I've developed some GUI components for this program, which you are free to use or not, as you choose. If you don't use my classes, it is your responsibility to present the results of your program in a way that can readily be graded.

Here is the basic usage of the classes that I provide; this should be enough to get you started. For more detailed information, look at the source code or at the javadoc.

1. Create a Board by calling `new Board(numberOfRows, numberOfColumns)`. A Board is a type of `Panel` which you can use in constructing your GUI.

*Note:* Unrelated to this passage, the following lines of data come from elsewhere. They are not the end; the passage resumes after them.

-- ==== Sys2Proof/WellFormed.lean ====
section
/-! DEFINITION. Well-formed commands: the operands are a form of the command's class (Machine/Forms.lean). -/

namespace Sys2Proof

/-- A command exists as the manual describes its class. Every meaning refuses the others as ill-formed. -/
abbrev Instr.WellFormed (i : Instr) : Prop := Sys2Proof.Machine.formOk i = true

end Sys2Proof
end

2. Create pieces to put on the board by extending `Piece`.
• `Piece` is an abstract class because different pieces should be drawn differently, so you need to subclass it and provide a `public void paint(Graphics g)` method for each subclass. I've provided two example subclasses, `RoundPiece` (which you can use for a robot) and `Block` (which you can use for a block).
• Use the `getX() `and `getY()` methods (inherited from `Piece`) to find the top left-hand corner of the area in which you should paint your piece.
• You still need something to indicate the target location. It could be another kind of `Piece` (but it doesn't have to be).

3. Place your pieces on the board by calling `place(row, column)`. They will automatically appear on the display.

4. Move your pieces by calling `moveTo(rowNumber, columnNumber)` or `move(changeInRow, changeInColumn)`. They will automatically move on the display.

A final class, `Test`, is just an example of setting up a GUI and moving pieces around on it.

The Java files are available as ricochet.zip. You are welcome to use them or not, and if you use them, you are welcome to change them in any way you like. Please let me know of any errors or infelicities that you find in this code.

Due date:

Before midnight, Thursday, April 24. If you have modified my files in any way, don't forget to include those, too.